This is a contract between two or more business owners that outlines the terms of ownership transfers in the event that an owner retires, divorces, becomes disabled, dies or experiences other changes in circumstances.
- Stock redemption - This is a type of buy-sell agreement that occurs when the corporation buys back stock from the shareholder or a deceased shareholder's estate. Typically, the estate receives cash in exchange for the stock.

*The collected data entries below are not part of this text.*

-- ==== Sys2Proof/Laws/Exec.lean ====
section
/-!
SUPPORT. exec, command by command: each one's meaning.
-/
namespace Sys2Proof.Machine
set_option linter.all false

- Cross purchase - This type of buy-sell agreement calls for the remaining shareholder(s) to buy the stock of the departing or deceased shareholder. To fund such a plan, stockholders typically buy life and disability insurance policies on each other. The surviving shareholder(s) (not the corporation) purchases stock from the decedent's estate.
- Wait and see - This is a hybrid agreement designed to give the individuals the flexibility to determine the best possible buy-sell plan at the exact moment needed - at the death of the business owner.
Gifts of corporate stock
This is a lifetime gift, either outright or through a trust, and is often the most effective way to reduce estate taxation.
Life & disability insurance
The advantage of life and disability insurance is that premiums are priced relative to policy proceeds. The insurance is typically used to fund buy-sell agreements.
This may be effectively used for family situations where a parent wishes to transfer an asset such as a business interest to the next generation free of estate taxes while receiving an income for life.
Self-canceling installment notes (SCIN)
This is an installment debt obligation that by its terms is extinguished at the death of the seller. It is similar to a private annuity in that an asset is sold on an installment basis (however with a SCIN the installments are usually shorter than the seller's life expectancy.).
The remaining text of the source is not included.